-- Opening Marker --

-- ==== Sys2Proof/Tests/Slice0.lean ====
section
/-! SUPPORT. Tests/Slice0.lean: the check of well-formedness on ill-formed terms, words of the spec's encodings, worked
values of the spec, and for every statement with hypotheses a state and operands that meet them. -/

namespace Sys2Proof.Tests
open Machine Claims
set_option Elab.async false

/-! ### Small states. -/

/-- A running hart of context 0 with a handler: W = 1, way 1 ARRAY, way 2 BENCH, VL = 4. -/
def m0 : State :=
  let ways : Vector Way 8 := Vector.ofFn (fun i : Fin 8 =>
    { mode := if i.val = 1 then .array else if i.val = 2 then .bench else .cache, ctx := 0#8 })
  { State.reset with
    hart := { Hart.reset with run := .running, pc := 0x1000#48, trapvec := 0x8000#48, vl := 4#20, vlmax := 65536#20 }
    core := { Core.reset with ways := ways } }

/-- The bytes of way 2 begin here. -/
def bench2 : Word := 0xFF00_0010_0000#64

/-- g1 = a, g2 = b, g4 = c. -/
def args (s : State) (a b c : Word) : State := ((s.setG 1#5 a).setG 2#5 b).setG 4#5 c

/-- Page 16 of context 0 is translated to itself, WB-device memory with every permission. -/
def tlb0 : TlbEntry :=
  { ctx := 0#8, va := 16, bits := 12, pa := 16, mt := 0#2, r := true, w := true, x := true, sysp := false, cnt := false,
    leaf := 0x20000, dirty := true }

/-- m0 with that translation. -/
def m1 : State := m0.mapCore (fun c => { c with tlb := [tlb0], tlb1 := [tlb0] })

/-- A dirty line at DPA 0x10000, in way 0. -/
def dirty0 : Line :=
  { way := 0#3, line := 0x400, hyp := 0#12, st := .d, wts := 3#16, rts := 3#16, data := 0x0123456789ABCDEF#512,
    poison := 0#8, lock := [], use := 1 }

/-- m1 holding that line. -/
def m2 : State :=
  (m1.mapCore (fun c => { c with lines := [dirty0] })).mapPkg (fun p =>
    { p with homes := [(0x400, some { wts := 3#16, rts := 3#16, owner := some 0#9 })] })

/-! ### Words of the spec's encodings, bit by bit (02:R34 to R39). -/

theorem test_decode_add : decode (0b000001_01001_01010_01011_00000000000#32) = .ok (.add 9 10 11) := rfl
theorem test_decode_srai : decode (0b001000_10000_10001_0010_000000_000111#32) = .ok (.srai 16 17 7) := rfl
theorem test_decode_fma : decode (0b001100_10000_10001_10010_10_001_000101#32) = .ok (.fma .fp32 16 17 18 .rtz) := rfl
theorem test_decode_fcvt_fi : decode (0x30E8164D#32) = .ok (.fcvtFi .fp64 7 8 .i32 .rtz) := rfl
theorem test_decode_ldw : decode (0b001111_10000_01001_0000000000001000#32) = .ok (.ldw 16 9 8) := rfl
theorem test_decode_bne : decode (0b011001_00000_00101_0000000000000010#32) = .ok (.bne 0 5 2) := rfl
theorem test_decode_jal : decode (0b011110_00001_111111111111111111100#32) = .ok (.jal 1 0x1FFFFC) := rfl
theorem test_decode_amoadd : decode (0b100000_10000_01001_10001_11_01_0_0_00010#32) = .ok (.amoadd 16 9 17 .ar .gang false) := rfl
theorem test_decode_gbar : decode (0x84000100#32) = .ok .gbar := rfl
theorem test_decode_gred : decode (0x86510208#32) = .ok (.gred 18 17 .faddD .rne) := rfl
theorem test_decode_mfs : decode (0b100010_10000_00000_0000_000100000001#32) = .ok (.mfs 16 .vl) := rfl
theorem test_decode_mts : decode (0b100010_00000_00111_0001_001000000001#32) = .ok (.mts .lease 7) := rfl
theorem test_decode_svc : decode (0x88002005#32) = .ok (.svc 5) := rfl
theorem test_decode_eret : decode (0x88004000#32) = .ok .eret := rfl
theorem test_decode_tlbi : decode (0x8A007005#32) = .ok (.tlbiCtx 16 true) := rfl
theorem test_decode_tend : decode (0x8C000000#32) = .ok .tend := rfl
theorem test_decode_spawn : decode (0b100011_10000_01001_0000000000000001#32) = .ok (.spawn 16 9) := rfl
theorem test_decode_join : decode (0x8E640003#32) = .ok (.join 19 4) := rfl
theorem test_decode_gmode : decode (0b100100_00000_000000001000000000001#32) = .ok (.gmode 0x1001) := rfl
theorem test_decode_vsetl : decode (0x95070000#32) = .ok (.vsetl 8 7) := rfl
theorem test_decode_wconv : decode (0b100101_10000_10001_00000_00000010000#32) = .ok (.wconvArray 16 17) := rfl
theorem test_decode_vadd : decode (0b100110_0010_0010_0000_00011_10_0000000#32) = .ok (.vadd 2 2 (.imm 3)) := rfl
theorem test_decode_vmacc : decode (0x98804005#32) = .ok (.vmacc 2 0 (.vec 1)) := rfl
theorem test_decode_vcmpne : decode (0xA4420081#32) = .ok (.vcmpne 2 1 (.imm 0)) := rfl
theorem test_decode_vloop : decode (0xA842010A#32) = .ok (.vloop 2 1 1) := rfl
theorem test_decode_vredsum : decode (0b101011_0000_0001_0000_10000_01_0000000#32) = .ok (.vredsum 16 1) := rfl
theorem test_decode_vslidedn : decode (0xAC8C0311#32) = .ok (.vslidedn 2 3 (.imm 1)) := rfl
theorem test_decode_pcopy : decode (0b101101_01001_01010_01011_0000_0000000#32) = .ok (.pcopy 9 10 11) := rfl
theorem test_decode_tbwait : decode (0xB634A812#32) = .ok (.tbwait 17 20 21) := rfl
theorem test_decode_bput : decode (0xB612A021#32) = .ok (.bputF 16 18 20 ) := rfl
theorem test_decode_mmo : decode (0b101110_00000_00000_00001_00000000010#32) = .ok (.mmo 0 1 false) := rfl
theorem test_decode_fdrain : decode (0xB8400026#32) = .ok (.fdrainNcs 2) := rfl
theorem test_decode_fzero : decode (0xB8000011#32) = .ok .fzeroC := rfl
theorem test_decode_henter : decode (0b101111_10001_10000_0000000000000001#32) = .ok (.henter 17 16) := rfl
theorem test_decode_hres : decode (0xBF100003#32) = .ok (.hresConfirm 24 16) := rfl
theorem test_decode_unlock : decode (0xC2530004#32) = .ok (.unlock 18 19) := rfl
theorem test_decode_bclr : decode (0xC014B005#32) = .ok (.bclr 20 22) := rfl
theorem test_decode_zero : decode 0x00000000#32 = .error .illegalOpcode := rfl
theorem test_decode_ones : decode 0xFFFFFFFF#32 = .error .illegalOpcode := rfl
/-- eret with a bit that must be zero. -/
theorem test_decode_field : (decode 0x88004001#32).isOk = false := rfl
/-- The table's numbering is that of the word. -/
theorem test_decode_table : decodeTableWord 32 0x052A5800 = some (.add 9 10 11) := rfl

/-! ### Ill-formed terms are refused, one for each check. -/

theorem test_wf_ald : (Instr.ald 1 2 .rel .pkg false).wellFormed = false := rfl
theorem test_wf_ast : (Instr.ast 1 2 .acq .pkg false).wellFormed = false := rfl
theorem test_wf_fence : (Instr.fence .pkg .rlx).wellFormed = false := rfl
theorem test_wf_gred_int : (Instr.gred 1 2 .add .rtz).wellFormed = false := rfl
theorem test_wf_gred_float : (Instr.gred 1 2 .faddD .rsr).wellFormed = false := rfl
theorem test_wf_mts : (Instr.mts .mode 1).wellFormed = false := rfl
theorem test_wf_vmv_vector : (Instr.vmv 1 2 (.vec 3)).wellFormed = false := rfl
theorem test_wf_vmv_scalar : (Instr.vmv 1 2 (.scal 3)).wellFormed = false := rfl
theorem test_wf_vclip : (Instr.vclip 1 2 (.vec 3)).wellFormed = false := rfl
theorem test_wf_vfadd : (Instr.vfadd 1 2 (.imm 3)).wellFormed = false := rfl
theorem test_wf_vfcmp : (Instr.vfcmpeq 1 2 (.imm 3)).wellFormed = false := rfl
theorem test_wf_vloop_p0 : (Instr.vloop 0 1 1).wellFormed = false := rfl
theorem test_wf_vloop_off : (Instr.vloop 1 1 0).wellFormed = false := rfl
theorem test_wf_slide : (Instr.vslideup 1 2 (.vec 3)).wellFormed = false := rfl
theorem test_wf_bcast : (Instr.vbcast 1 2 (.vec 3)).wellFormed = false := rfl
theorem test_wf_vinsr : (Instr.vinsr 1 3).wellFormed = false := rfl
theorem test_wf_rkdef : (Instr.rkdef 1 2 3).wellFormed = false := rfl
theorem test_wf_pstat : (Instr.pstat 3 2).wellFormed = false := rfl
theorem test_wf_bput : (Instr.bput 0 2 3).wellFormed = false := rfl
theorem test_wf_vput : (Instr.vput 3 2 3).wellFormed = false := rfl
theorem test_wf_mmo_st : (Instr.mmoSt 1 2 3 4 false false).wellFormed = false := rfl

-- Closing Marker --

# Required action
Repeat exactly the lines above from the one with "theorem test_decode_tbwait : decode" up to and including the one with "theorem test_decode_zero : decode". No other line belongs in the reply.

# Written answer
theorem test_decode_tbwait : decode (0xB634A812#32) = .ok (.tbwait 17 20 21) := rfl
theorem test_decode_bput : decode (0xB612A021#32) = .ok (.bputF 16 18 20 ) := rfl
theorem test_decode_mmo : decode (0b101110_00000_00000_00001_00000000010#32) = .ok (.mmo 0 1 false) := rfl
theorem test_decode_fdrain : decode (0xB8400026#32) = .ok (.fdrainNcs 2) := rfl
theorem test_decode_fzero : decode (0xB8000011#32) = .ok .fzeroC := rfl
theorem test_decode_henter : decode (0b101111_10001_10000_0000000000000001#32) = .ok (.henter 17 16) := rfl
theorem test_decode_hres : decode (0xBF100003#32) = .ok (.hresConfirm 24 16) := rfl
theorem test_decode_unlock : decode (0xC2530004#32) = .ok (.unlock 18 19) := rfl
theorem test_decode_bclr : decode (0xC014B005#32) = .ok (.bclr 20 22) := rfl
theorem test_decode_zero : decode 0x00000000#32 = .error .illegalOpcode := rfl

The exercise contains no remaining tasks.